The massive data volumes generated by demanding AI training models is exceeding processing capacity. To enable peak compute performance without blowing one’s energy budget, a new approach to data center power distribution is needed. Learn why Vicor Vertical Power Delivery is the most efficient approach for today’s machine learning.

AI processor image

A Q&A with Maury Wood, VP of Strategic Marketing

What you’ll learn:

  • Why genAI is so power-hungry.
  • Why conventional power architectures are ill-equipped to manage rising AI data-center energy requirements.
  • How a promising new approach to power delivery can help data-center operators rein in their energy budgets.
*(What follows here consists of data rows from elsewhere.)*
-- ==== Sys2Proof/Tests/Slice0.lean ====
section
/-!
SUPPORT. The model's own tests: the word check on an ill-formed word of each group, words written out from spec/30_encoding.md
R86 and what they decode to, one-step vectors from spec/95_test_vectors.md, and for every obligation with hypotheses a
concrete state and operands that meet them.
-/

namespace Sys2Proof.Tests

open Sys2Proof Sys2Proof.Machine

/-! ### Well-formed words (R90): one refused word of each illegal group, and neighbours that are accepted -/

theorem test_illegal_group0 : legalWord 0x01E0#16 = false ∧ legalWord 0x0000#16 = false ∧ legalWord 0x00E0#16 = true := by decide
theorem test_illegal_group8 : legalWord 0x8128#16 = false ∧ legalWord 0x812F#16 = false ∧ legalWord 0x812E#16 = true := by decide
theorem test_illegal_groupE : legalWord 0xE59F#16 = false ∧ legalWord 0xE500#16 = false ∧ legalWord 0xE59E#16 = true := by decide
theorem test_illegal_groupF : legalWord 0xF356#16 = false ∧ legalWord 0xF30B#16 = false ∧ legalWord 0xF30A#16 = true := by decide
theorem test_wellFormed_all (i : Instr) : i.wellFormed = true := by cases i <;> rfl

/-! ### Decoding, words from the patterns of R86 -/

theorem test_decode_alu : decodeWord 0x8120#16 = .ok (.ldReg 1 2) ∧ decodeWord 0x8121#16 = .ok (.orReg 1 2) ∧
    decodeWord 0x8122#16 = .ok (.andReg 1 2) ∧ decodeWord 0x8123#16 = .ok (.xorReg 1 2) ∧
    decodeWord 0x8124#16 = .ok (.addReg 1 2) ∧ decodeWord 0x8125#16 = .ok (.subReg 1 2) ∧
    decodeWord 0x8106#16 = .ok (.shr 1 0) ∧ decodeWord 0x8127#16 = .ok (.subn 1 2) ∧
    decodeWord 0x812E#16 = .ok (.shl 1 2) := by decide
theorem test_decode_skip : decodeWord 0x3A42#16 = .ok (.seImm 0xA 0x42) ∧ decodeWord 0x4A42#16 = .ok (.sneImm 0xA 0x42) ∧
    decodeWord 0x5125#16 = .ok (.seReg 1 2 5) ∧ decodeWord 0x912F#16 = .ok (.sneReg 1 2 0xF) := by decide
theorem test_decode_control : decodeWord 0x1234#16 = .ok (.jp 0x234) ∧ decodeWord 0x2300#16 = .ok (.call 0x300) ∧
    decodeWord 0x00EE#16 = .ok .ret ∧ decodeWord 0xB2FF#16 = .ok (.jpV0 0x2FF) := by decide
theorem test_decode_load : decodeWord 0x6A42#16 = .ok (.ldImm 0xA 0x42) ∧ decodeWord 0x7AFF#16 = .ok (.addImm 0xA 0xFF) ∧
    decodeWord 0xA2F0#16 = .ok (.ldI 0x2F0) ∧ decodeWord 0xF31E#16 = .ok (.addI 3) ∧
    decodeWord 0xC30F#16 = .ok (.rnd 3 0x0F) := by decide
theorem test_decode_draw_input : decodeWord 0xD125#16 = .ok (.drw 1 2 5) ∧ decodeWord 0x00E0#16 = .ok .cls ∧
    decodeWord 0xE59E#16 = .ok (.skp 5) ∧ decodeWord 0xE5A1#16 = .ok (.sknp 5) := by decide
theorem test_decode_misc : decodeWord 0xF207#16 = .ok (.ldVxDT 2) ∧ decodeWord 0xF215#16 = .ok (.ldDT 2) ∧
    decodeWord 0xF218#16 = .ok (.ldST 2) ∧ decodeWord 0xF329#16 = .ok (.ldF 3) ∧ decodeWord 0xF033#16 = .ok (.ldB 0) ∧
    decodeWord 0xF255#16 = .ok (.storeRegs 2) ∧ decodeWord 0xF265#16 = .ok (.loadRegs 2) ∧
    decodeWord 0xF30A#16 = .ok (.ldK 3) := by decide
theorem test_decode_illegal : decodeWord 0x8128#16 = .error (.illegalWord 0x8128) ∧
    decodeWord 0x0123#16 = .error (.illegalWord 0x0123) ∧ decodeWord 0xE5A0#16 = .error (.illegalWord 0xE5A0) ∧
    decodeWord 0xF31F#16 = .error (.illegalWord 0xF31F) := by decide
/-- High byte first (R53): the bytes 6A 42 are the word 6A42, and one byte is no word. -/
theorem test_decode_bytes : decode [0x6A, 0x42, 0x11] = .ok (.ldImm 0xA 0x42, [0x11]) ∧
    decode [0x6A] = .error .truncated := by decide

/-! ### One step, vectors of spec/95_test_vectors.md section 2 -/

/-- The state after reset with the word at 0x200. -/
def placed (w : Word) : State := State.reset.placeWord w

/-- The state after one step, or the same state when the step stops. -/
def after (s : State) : State :=
  match step s with
  | .next t => t
  | .fault _ => s
  | .refused _ => s

/-- The same with `V1`, `V2` and `VF` set. -/
def two (w : Word) (a b f : Byte) : State := (((placed w).setReg 1 a).setReg 2 b).setReg vf f

/-- The result in `V1` and in `VF`. -/
def outcome (s : State) : Byte × Byte := ((after s).reg 1, (after s).reg vf)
Generative artificial intelligence (genAI) has been growing in popularity, but its hunger for compute cycles requires lots of power. Addressing the power requirements of large-scale genAI can be challenging. Electronic Design’s Bill Wong talked with Maury Wood, Vice President of Strategic Marketing at Vicor Corp., to get insight into the challenges and solutions.

The introduction of genAI has been compared to the popularization of the internet in terms of its far-ranging implications. What are some of the emerging trends associated with genAI proliferation?
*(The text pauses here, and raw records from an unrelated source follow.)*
-- ==== Sys2Proof/Word.lean ====
section
/-!
DEFINITION. The widths of 00_scope.md rule R10, as bit-vector types. Nothing else stands here: byte order, sign
extension and bit fields are in Decode.lean and in the files under Machine.
-/

namespace Sys2Proof

/-- One byte: a buffer element, a status byte, a palette channel, an opcode (rule R10). -/
abbrev Byte := BitVec 8

/-- Sixteen bits: an ILDA coordinate pattern, a wire coordinate, a wire colour channel, a record count (rule R10). -/
abbrev Half := BitVec 16

/-- Thirty-two bits: argument and result registers, the period, counters (rule R10). -/
abbrev Word := BitVec 32

/-- Sixty-four bits: the NOW input, SEQ_LAST and PKT.time, in microseconds (rules R10, R19, R23). -/
abbrev Time := BitVec 64

end Sys2Proof
end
OpenAI introduced ChatGPT in November 2022, and the resulting cultural impact (and the anticipated forward-looking impact) of genAI is monumental, eventually expected to touch every aspect of human activity. From a technology viewpoint, one thing is increasingly clear: GenAI model training will drive the highest possible levels of compute performance, storage capacity, and network bandwidth.

GenAI is motivating massive levels of new investment in the semiconductor, infrastructure hardware and system software, and network edge sectors. And this investment activity can be expected to spread into embedded AI devices for vehicles, homes, and workplaces.
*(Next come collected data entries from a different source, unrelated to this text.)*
-- ==== Sys2Proof/Tests/Slice0.lean ====
section
/-!
SUPPORT. Tests. Expected results are those of 95_test_vectors.md (vector ids E, V, P), or written by hand from the rule
named. Four parts: ill-formed terms that `wellFormed` refuses; words written out from the encodings; at most two
one-command tests for each instruction; and for every statement with hypotheses a witness that meets them.
-/

namespace Sys2Proof.Tests

open Sys2Proof.Machine Sys2Proof.Safety

set_option Elab.async false

/-! ### Helpers -/

/-- A view of the next state, none where there is none. -/
def view {α : Type} (o : Host.Outcome State Fault Refusal) (f : State → α) : Option α :=
  match o with
  | .next t => some (f t)
  | .fault _ => none
  | .refused _ => none

/-- A header with a format code, a count and zeros. -/
def hdr (fmt : Byte) (count : Half) : Header := ⟨fmt, Vector.replicate 8 0, Vector.replicate 8 0, count, 0, 0, 0⟩

/-- The bytes of a header with format code `fmt` and count `count < 256`, as in vector E3. -/
def hdrBytesOf (fmt count : Byte) : List Byte :=
  [0x49, 0x4C, 0x44, 0x41, 0, 0, 0, fmt, 0, 0, 0, 0, 0, 0, 0, 0, 0, 0, 0, 0, 0, 0, 0, 0, 0, count, 0, 0, 0, 0, 0, 0]

/-- Reset with ARG0..ARG3 written. -/
def args (a0 a1 a2 a3 : Word) : State := { State.reset with arg := ⟨a0, a1, a2, a3⟩ }

/-- Reset with IBUF written. -/
def withIbuf (bytes : List Byte) : State := { State.reset with dec := { State.reset.dec with ibuf := bytes } }

/-- Reset with RBUF written. -/
def withRbuf (bytes : List Byte) : State := { State.reset with prs := { State.reset.prs with rbuf := bytes } }

/-- Reset with TXQ_CAP, MAX_FRAMES and PIN_SIZE limited. -/
def limited (txq frames pin : Cap) : State :=
  State.resetWith { Config.default with txqCap := txq, maxFrames := frames, pinSize := pin }

/-- A session state of the encoder over `s`. -/
def session (s : State) (is_open : Bool) (maxdg : Half) (pin : List WirePoint) (txq : List (List Byte)) : State :=
  { s with enc := { s.enc with session := is_open, maxdg := maxdg, pin := pin, txq := txq } }

/-- A frame of the points given. -/
def frameOf (pts : List Point) : Frame := ⟨1, hdr 1 2, pts⟩

/-- A sequencer state over `s`, with three empty frames. -/
def playing3 (s : State) (p : PlayState) (index : Word) (loop : Bool) (last : Time) : State :=
  { s with seq := { s.seq with state := p, index := index, loop := loop, last := last, n := 3,
                               flist := [frameOf [], frameOf [], frameOf []] } }

/-- The two points of vector E3. -/
def e3Points : List Point := [⟨100, 0xFF9C, 0, 0x00, 0, 0, 255⟩, ⟨0xFFFF, 1, 0, 0x40, 255, 0, 0⟩]

/-- The image of vector E3. -/
def e3Image : List Byte :=
  hdrBytesOf 2 3 ++ [0xFF, 0x00, 0x00, 0x00, 0xFF, 0x00, 0x00, 0x00, 0xFF] ++
    hdrBytesOf 1 2 ++ [0x00, 0x64, 0xFF, 0x9C, 0x00, 0x02] ++ [0xFF, 0xFF, 0x00, 0x01, 0x40, 0x00]

/-- Reset with E3's frame loaded in the sequencer. -/
def e3Loaded (pin : Cap) : State :=
  let s := limited none none pin
  { s with seq := { s.seq with n := 1, flist := [frameOf e3Points] } }

/-! ### Ill-formed terms -/

theorem test_fmt0_needs_its_code : (Instr.ildaFmt0 (hdr 1 0) []).wellFormed = false := by decide
theorem test_fmt1_needs_its_code : (Instr.ildaFmt1 (hdr 0 0) []).wellFormed = false := by decide
theorem test_fmt2_needs_its_code : (Instr.ildaFmt2 (hdr 3 0) []).wellFormed = false := by decide
theorem test_fmt4_needs_its_code : (Instr.ildaFmt4 (hdr 5 0) []).wellFormed = false := by decide
theorem test_fmt5_needs_its_code : (Instr.ildaFmt5 (hdr 4 0) []).wellFormed = false := by decide
theorem test_fmt0_no_more_than_count : (Instr.ildaFmt0 (hdr 0 0) [⟨0, 0, 0, 0, 0⟩]).wellFormed = false := by decide
theorem test_fmt1_no_more_than_count : (Instr.ildaFmt1 (hdr 1 0) [⟨0, 0, 0, 0⟩]).wellFormed = false := by decide
theorem test_fmt2_no_more_than_count : (Instr.ildaFmt2 (hdr 2 0) [⟨0, 0, 0⟩]).wellFormed = false := by decide
theorem test_fmt4_no_more_than_count :
    (Instr.ildaFmt4 (hdr 4 0) [⟨0, 0, 0, 0, 0, 0, 0⟩]).wellFormed = false := by decide
theorem test_fmt5_no_more_than_count :
    (Instr.ildaFmt5 (hdr 5 0) [⟨0, 0, 0, 0, 0, 0⟩]).wellFormed = false := by decide
theorem test_truncated_section_is_well_formed : (Instr.ildaFmt2 (hdr 2 2) [⟨1, 2, 3⟩]).wellFormed = true := by decide

/-! ### Words from the encodings

Rules R86 and R91 to R95 for sections, R101 to R104 for commands, R110 for opcodes. -/

/-- A header with every field different (rule R86), the reserved bytes not zero (rule R88). -/
def fullHeader (fmt : Byte) : List Byte :=
  [0x49, 0x4C, 0x44, 0x41, 0x91, 0x92, 0x93, fmt, 0x41, 0x42, 0x43, 0x44, 0x45, 0x46, 0x47, 0x48,
   0x61, 0x62, 0x63, 0x64, 0x65, 0x66, 0x67, 0x20, 0x00, 0x01, 0x12, 0x34, 0x56, 0x78, 0x9A, 0x94]

/-- What that header holds. -/
def fullHdr (fmt : Byte) : Header where
  fmt := fmt
  name := #v[0x41, 0x42, 0x43, 0x44, 0x45, 0x46, 0x47, 0x48]
  company := #v[0x61, 0x62, 0x63, 0x64, 0x65, 0x66, 0x67, 0x20]
  count := 1
  findex := 0x1234
  total := 0x5678
  proj := 0x9A

theorem test_word_ildaFmt0 :
    decode ⟨.ildaSection, fullHeader 0 ++ [0x01, 0x02, 0x03, 0x04, 0x85, 0x06, 0x40, 0x08], 0⟩ =
      .ok (.ildaFmt0 (fullHdr 0) [⟨0x0102, 0x0304, 0x8506, 0x40, 0x08⟩]) := rfl
theorem test_word_ildaFmt1 :
    decode ⟨.ildaSection, fullHeader 1 ++ [0x01, 0x02, 0x83, 0x04, 0x40, 0x06], 0⟩ =
      .ok (.ildaFmt1 (fullHdr 1) [⟨0x0102, 0x8304, 0x40, 0x06⟩]) := rfl
theorem test_word_ildaFmt2 :
    decode ⟨.ildaSection, fullHeader 2 ++ [0x10, 0x20, 0x30], 0⟩ =
      .ok (.ildaFmt2 (fullHdr 2) [⟨0x10, 0x20, 0x30⟩]) := rfl
theorem test_word_ildaFmt4 :
    decode ⟨.ildaSection, fullHeader 4 ++ [0x01, 0x02, 0x03, 0x04, 0x05, 0x06, 0x40, 0x11, 0x22, 0x33], 0⟩ =
      .ok (.ildaFmt4 (fullHdr 4)
        [{ x := 0x0102, y := 0x0304, z := 0x0506, status := 0x40, b := 0x11, g := 0x22, r := 0x33 }]) := rfl
theorem test_word_ildaFmt5 :
    decode ⟨.ildaSection, fullHeader 5 ++ [0x01, 0x02, 0x03, 0x04, 0x40, 0x11, 0x22, 0x33], 0⟩ =
      .ok (.ildaFmt5 (fullHdr 5)
        [{ x := 0x0102, y := 0x0304, status := 0x40, b := 0x11, g := 0x22, r := 0x33 }]) := rfl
Why is genAI so power-hungry?

GenAI training processors today use a huge number of transistors—100 billion or more—in advanced technologies such as 4-nm CMOS chiplets, which leak current during operation. Even though the supply voltage of these transistors is as low as 0.7VDD, the continuous current demand can be 1,000A or higher, putting continuous power (also known as thermal design power) at 700W. Peak current demand can run as high as 2,000A, which equates to peak power of 1,400W or more for short durations.

GenAI inferencing uses much less power. A good rule of thumb is the energy cost of inference is about the square root of the energy cost of training the same large language model (LLM) (Figure 1).

Progression of genAI chart image

Figure 1:  Progression of genAI training processor peak current requirements.

Why are genAI (and high-performance computing in general) currents so hard to manage?

This challenge relates to the fact that electrical current demand is highly transient, depending on the algorithmic loading of the training processor. In other words, as neural-network model task loading increases or decreases, the current requirements swing quite dramatically, as much as 2,000A per microsecond.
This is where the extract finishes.